Transcribe every record exactly.

============================================================

-- ==== Sys2Proof/Syntax.lean ====
section
/-!
DEFINITION. The instructions and events of the Z8: one constructor for each row of the operation table. An encoded row
carries the fields of its word (spec/05_encoding.md Table 5.1). An event row carries what comes from outside; what it acts on
inside the device is named by the state (`State.subject`, assumption 3). Rows without operands stand last.
-/

namespace Sys2Proof

/-- A host access to device memory over GortyLink (R318): one home action each. -/
inductive HostAccess where
  /-- A load of `width` bytes. -/
  | load (addr width : Nat)
  /-- A store of `width` bytes; a release store waits for the W of every earlier host store (R318). -/
  | store (addr width : Nat) (value : Dword) (release : Bool)
  /-- An atomic with the operation code of Table 5.6 and its operands. -/
  | atomic (addr op : Nat) (x y : Word)
  /-- The host offers a firmware image: header, which carries SVN and key, body and signature (R350 step 2). -/
  | image (header body sig : List Byte)
  deriving DecidableEq, Repr

/-- A request that arrives at this device from another device of the domain (R321-R323). -/
inductive DomainRequest where
  /-- A load of a line of context `ctx` at offset `off`, by port `port`, for a context whose lease length is `lease` (R233). -/
  | load (port ctx off lease : Nat)
  /-- A store of `width` bytes. -/
  | store (port ctx off width : Nat) (value : Dword)
  /-- An atomic with the operation code of Table 5.6. -/
  | atomic (port ctx off op : Nat) (x y : Word)
  /-- A wake of the line (R192). -/
  | wake (port ctx off : Nat)
  /-- The home action of a `wata` under a number of the requester's: the word is read, and watched where it equals `expect`. -/
  | wata (port ctx off number : Nat) (expect : Word)
  /-- The requester's watch under a number has ended on its side, by its budget (R190). -/
  | unwatch (port number : Nat)
  deriving DecidableEq, Repr

/-- What one rank of a collective announces to the others (R225): its parameters and the elements it sends. -/
structure CollFrame where
  id : Dword
  nrLog : Nat
  rank : Nat
  kind : Nat
  count : Nat
  type : Nat
  op : Nat
  round : Nat
  killed : Bool
  data : List Word
  port : Nat := 0
  deriving DecidableEq, Repr

/-- A transport frame that arrives from another domain (R325): the sender's device word, its number among the sender's frames to this
device, the number below which the sender has received every frame of this device, and what it carries, if anything. -/
structure EthFrame where
  peer : Nat
  number : Nat
  acked : Nat
  body : Option CollFrame
  deriving DecidableEq, Repr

============================================================

** Reply to the exercise **
-- ==== Sys2Proof/Syntax.lean ====
section
/-!
DEFINITION. The instructions and events of the Z8: one constructor for each row of the operation table. An encoded row
carries the fields of its word (spec/05_encoding.md Table 5.1). An event row carries what comes from outside; what it acts on
inside the device is named by the state (`State.subject`, assumption 3). Rows without operands stand last.
-/

namespace Sys2Proof

/-- A host access to device memory over GortyLink (R318): one home action each. -/
inductive HostAccess where
  /-- A load of `width` bytes. -/
  | load (addr width : Nat)
  /-- A store of `width` bytes; a release store waits for the W of every earlier host store (R318). -/
  | store (addr width : Nat) (value : Dword) (release : Bool)
  /-- An atomic with the operation code of Table 5.6 and its operands. -/
  | atomic (addr op : Nat) (x y : Word)
  /-- The host offers a firmware image: header, which carries SVN and key, body and signature (R350 step 2). -/
  | image (header body sig : List Byte)
  deriving DecidableEq, Repr

/-- A request that arrives at this device from another device of the domain (R321-R323). -/
inductive DomainRequest where
  /-- A load of a line of context `ctx` at offset `off`, by port `port`, for a context whose lease length is `lease` (R233). -/
  | load (port ctx off lease : Nat)
  /-- A store of `width` bytes. -/
  | store (port ctx off width : Nat) (value : Dword)
  /-- An atomic with the operation code of Table 5.6. -/
  | atomic (port ctx off op : Nat) (x y : Word)
  /-- A wake of the line (R192). -/
  | wake (port ctx off : Nat)
  /-- The home action of a `wata` under a number of the requester's: the word is read, and watched where it equals `expect`. -/
  | wata (port ctx off number : Nat) (expect : Word)
  /-- The requester's watch under a number has ended on its side, by its budget (R190). -/
  | unwatch (port number : Nat)
  deriving DecidableEq, Repr

/-- What one rank of a collective announces to the others (R225): its parameters and the elements it sends. -/
structure CollFrame where
  id : Dword
  nrLog : Nat
  rank : Nat
  kind : Nat
  count : Nat
  type : Nat
  op : Nat
  round : Nat
  killed : Bool
  data : List Word
  port : Nat := 0
  deriving DecidableEq, Repr

/-- A transport frame that arrives from another domain (R325): the sender's device word, its number among the sender's frames to this
device, the number below which the sender has received every frame of this device, and what it carries, if anything. -/
structure EthFrame where
  peer : Nat
  number : Nat
  acked : Nat
  body : Option CollFrame
  deriving DecidableEq, Repr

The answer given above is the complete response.